Presentations by patients with advanced illness to the Emergency Department (ED) towards the end-of-life can be distressing for both patients and caregivers. With an understanding of why patients present, interventions to avoid these presentations close to the end-of-life may be possible.


To identify patients under the specialist palliative care service (SPCS) who attended the ED over 6 months and to determine if these presentations were potentially avoidable. Presentations were deemed avoidable if the problem could have been dealt with in another manner, i.e. by the home care team or by the family physician, or in another setting, such as by admission to the hospice.

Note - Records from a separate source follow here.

/-- With room for the length the bytes of `uPAD1` end the padded message (R110). -/
theorem paddedBytes_of_room {m : List Byte} (h : m.length % 64 ≤ 55) :
    paddedBytes m = m ++ padTail (m.length % 64) (BitVec.ofNat 64 (8 * m.length)) := by
  rw [paddedBytes_eq, padTail, if_pos h, show (119 - m.length % 64) % 64 = 55 - m.length % 64 by omega]
  simp

/-- Without it the block of `uPAD2` follows them (R111, R112). -/
theorem paddedBytes_of_no_room {m : List Byte} (h : 56 ≤ m.length % 64) :
    paddedBytes m = m ++ padTail (m.length % 64) (BitVec.ofNat 64 (8 * m.length)) ++
      padBlock (BitVec.ofNat 64 (8 * m.length)) := by
  have hzeros : (119 - m.length % 64) % 64 = (63 - m.length % 64) + 56 := by omega
  rw [paddedBytes_eq, padTail, if_neg (by omega), padBlock, hzeros, List.replicate_add]
  simp

/-- In both cases the bytes of `uPAD1` follow the message. -/
theorem exists_paddedBytes_eq_append (m : List Byte) : ∃ l,
    paddedBytes m = m ++ padTail (m.length % 64) (BitVec.ofNat 64 (8 * m.length)) ++ l := by
  rcases le_or_gt (m.length % 64) 55 with hroom | hnone
  · exact ⟨[], by rw [paddedBytes_of_room hroom, List.append_nil]⟩
  · exact ⟨_, paddedBytes_of_no_room hnone⟩

theorem length_paddedBytes_of_room {m : List Byte} (h : m.length % 64 ≤ 55) :
    (paddedBytes m).length = 64 * (m.length / 64 + 1) := by
  rw [paddedBytes_of_room h, List.length_append, length_padTail (by omega)]
  omega

theorem length_paddedBytes_of_no_room {m : List Byte} (h : 56 ≤ m.length % 64) :
    (paddedBytes m).length = 64 * (m.length / 64 + 2) := by
  rw [paddedBytes_of_no_room h, List.length_append, List.length_append, length_padTail (by omega), length_padBlock]
  omega

/-- Where `BUF` or `W` holds the start of a block of a stream, a run of writes of what follows in the stream holds on to
it. -/
theorem read?_writeAll_of_stream {α : Type} {stream before vs after : List α} {p n : Nat} {mem : List (Nat × α)}
    (hstream : stream = before ++ vs ++ after) (hbefore : before.length = p + n)
    (hmem : ∀ j, j < n → Memory.read? j mem = stream[p + j]?) {j : Nat} (hj : j < n + vs.length) :
    Memory.read? j (Memory.writeAll n vs mem) = stream[p + j]? := by
  rw [Memory.read?_writeAll]
  by_cases hn : n ≤ j
  · rw [if_pos ⟨hn, hj⟩, hstream, List.append_assoc, List.getElem?_append_right (by omega),
      List.getElem?_append_left (by omega)]
    congr 1
    omega
  · rw [if_neg (by omega)]
    exact hmem j (by omega)

/-! ### The progress of each phase (R164) -/

section
variable {bs : List Byte} {q : Nat} {s : State}

theorem progress_accept (hp : s.phase = .accept) : Progress bs q s ↔ s.h = hashAfter bs q ∧
    q = s.nbytes.toNat / 64 ∧ ∀ j, j < s.fill.toNat → Memory.read? j s.buf = bs[64 * q + j]? := by
  rw [Progress, hp]

theorem progress_pad1 (hp : s.phase = .pad1) : Progress bs q s ↔ s.h = hashAfter bs q ∧
    q = s.nbytes.toNat / 64 ∧ ∀ j, j < s.fill.toNat → Memory.read? j s.buf = bs[64 * q + j]? := by
  rw [Progress, hp]

theorem progress_sched (hp : s.phase = .sched) : Progress bs q s ↔ s.h = hashAfter bs q ∧
    BlockInBuf bs q s ∧ SchedulePrefix bs q s.t.toNat s := by
  rw [Progress, hp]

theorem progress_load (hp : s.phase = .load) : Progress bs q s ↔ s.h = hashAfter bs q ∧
    BlockInBuf bs q s ∧ SchedulePrefix bs q 64 s := by
  rw [Progress, hp]

theorem progress_rounds (hp : s.phase = .rounds) : Progress bs q s ↔ s.h = hashAfter bs q ∧
    BlockInBuf bs q s ∧ SchedulePrefix bs q 64 s ∧
    s.r = roundsUpTo (hashAfter bs q) (schedule (byteBlock q bs)) s.t.toNat := by
  rw [Progress, hp]

theorem progress_accum (hp : s.phase = .accum) : Progress bs q s ↔ s.h = hashAfter bs q ∧
    BlockInBuf bs q s ∧ SchedulePrefix bs q 64 s ∧
    s.r = roundsUpTo (hashAfter bs q) (schedule (byteBlock q bs)) 64 := by
  rw [Progress, hp]

theorem progress_pad2 (hp : s.phase = .pad2) : Progress bs q s ↔ s.h = hashAfter bs q ∧
    64 * (q + 1) = bs.length ∧ s.nbytes.toNat < 64 * q := by
  rw [Progress, hp]

theorem progress_done (hp : s.phase = .done) : Progress bs q s ↔ s.h = hashAfter bs q ∧
    64 * q = bs.length ∧ BlockDone bs (q - 1) s := by
  rw [Progress, hp]

end

@[simp] theorem hashStream_false (m : List Byte) : hashStream false m = m := rfl

@[simp] theorem hashStream_true (m : List Byte) : hashStream true m = paddedBytes m := rfl

/-! ### A new message (R53, R191) -/

/-- An empty buffer in `ACCEPT` with the initial hash state has hashed nothing. -/
theorem hashing_nil_of_empty {s : State} (hi : s.Inv) (hh : s.h = initialValue) (hp : s.phase = .accept)
    (hfill : s.fill = 0) (hn : s.nbytes = 0) : Hashing [] s := by
  refine ⟨hi, by rw [hn]; rfl, 0, (progress_accept hp).2 ⟨hh, by rw [hn]; rfl, fun j hj => ?_⟩⟩
  rw [hfill] at hj
  exact absurd hj (Nat.not_lt_zero j)

theorem hashing_reset : Hashing [] State.reset :=
  hashing_nil_of_empty resetStateIsSound rfl rfl rfl rfl

theorem hashing_hardReset (s : State) : Hashing [] (hardReset s) := (sameData_hardReset s).hashing hashing_reset

theorem hashing_initMessage {s : State} (hi : s.Inv) : Hashing [] (initMessage s) :=
  hashing_nil_of_empty (inv_initMessage hi) rfl rfl rfl rfl
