-- ==== Sys2Proof/Machine/Compare.lean ====
section
/-! DEFINITION. EQ, GT (42_compare.md). -/

namespace Sys2Proof.Machine

/-- R110: `CellWrite(a, (vb == vc) ? 1 : 0)`. -/
def execEq (a b c : Operand) (s : State) : Host.Outcome State Fault Refusal :=
  .next (cellWrite (resolve 3 0 a s) (eqResult (value b s) (value c s)) s)

/-- R111: `CellWrite(a, (vb > vc) ? 1 : 0)`. -/
def execGt (a b c : Operand) (s : State) : Host.Outcome State Fault Refusal :=
  .next (cellWrite (resolve 3 0 a s) (gtResult (value b s) (value c s)) s)

end Sys2Proof.Machine
end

Thirty-five ED presentations by 30 patients were included. Eighteen (60%) male, mean age 68.7 (47-89). Twenty-two (63%) ED presentations were outside working hours. The main reasons for attending were: dyspnea (9, 26%), nausea/vomiting/constipation (6, 17%) and uncontrolled pain (5, 14.5%). Thirty-three (94%) of the 35 presentations resulted in hospitalization. The average length of time spent in the ED was 9.2 hours (3-24). Referral to the hospital SPCS was made in 20 (60%) cases. Fifteen (50%) patients died within one month of presentation. Eighteen (51.5%) ED presentations were deemed potentially avoidable.


Many ED presentations by palliative care patients may be avoidable. Appropriate sharing of information to on-call doctors, creating confidence in carers and providing extra practical supports is necessary. A comprehensive, coordinated specialist palliative care approach across community and acute services may help ensure patients are not sent to the ED inappropriately.